### What needs to be done
Looking at the listing, state how many of its lines contain the string "some". Write only the number.

### Provided material
/-- A path's own window sets cleared, the commands pending in them abandoned, and the path disarmed (R345, R365). -/
def Mod.pathCleared (m : Mod) (n : Nat) : Mod :=
  let own (a : Nat) : Bool := perPathRegs.any fun r =>
    decide (r.spec.base + n * 0x2000000 ≤ a) &&
      (match dimsIndex r.spec.dims 0 (a - r.spec.base) with
        | some i => i / dimsCount (r.spec.dims.drop 1) == n
        | none => false)
  let m := { m with regs := m.regs.filter fun e => !(own e.1) }
  let m := m.withArm { m.arm with armed := m.arm.armed.filter fun a => a.1 != n }
  m.withWin { m.win with busy := m.win.busy.filter fun c => !(c.win.ofPath n), held := m.win.held.filter fun x => !(x.win.ofPath n) }

/-! ### The blocks -/

/-- The block identifier of an offset of the register space (R357). -/
def blockId (off : Nat) : Nat :=
  if off < 0x10000 then 0x01 else if off < 0x20000 then 0x02 else if off < 0x30000 then 0x03
  else if off < 0x40000 then 0x04 else if off < 0x60000 then 0x05 else if off < 0x80000 then 0
  else if off < 0x90000 then 0x06 else if off < 0xA0000 then 0x07 else if off < 0xB0000 then 0x08
  else if off < 0xC0000 then 0x09 else if off < 0xD0000 then 0x0A else if off < 0xE0000 then 0x0B
  else if off < 0xF0000 then 0x0C else if off < 0xF8000 then 0x0D else if off < 0x100000 then 0x0E
  else if off < 0x110000 then 0x0F else if off < 0x120000 then 0x10 else if off < 0x130000 then 0x11
  else if off < 0x140000 then 0x12 else if off < 0x160000 then 0x13 else if off < 0x164000 then 0x14
  else if off < 0x168000 then 0x15 else if off < 0x170000 then 0x16 else if off < 0x178000 then 0x17
  else if off < 0x180000 then 0x18 else if off < 0x190000 then 0x19 else 0

/-! ### Staged values -/

/-- The value staged for a key, the one accepted last. -/
def Mod.stagedValue (m : Mod) (key : StageKey) : Option Nat :=
  ((m.tick.next ++ m.tick.now).find? fun x => x.key == key).map (·.value)

/-- The fields of a register that a write stages: lowest bit and width. An entry of a DSCP or PCP map is one field. -/
def rwtFields (r : Reg) : List (Nat × Nat) :=
  match r with
  | .CLS_DSCP_MAP => (List.range 8).map fun e => (8 * e, 5)
  | .CLS_PCP_MAP => (List.range 8).map fun e => (8 * e, 5)
  | _ => (r.spec.fields.filter (·.acc == .rwt)).map fun f => (f.lo, f.hi + 1 - f.lo)

/-- A register as a read returns it: a staged value where one is pending (R5). -/
def Mod.rdStaged (m : Mod) (r : Reg) (i : Nat) : Word :=
  (rwtFields r).foldl (fun w f =>
    match m.stagedValue (.field r i f.1 f.2) with
    | some v => (Fld.mk r f.1 f.2).put w v
    | none => w) (m.rd r i)

end Sys2Proof.Machine
end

### Answer to this exercise
2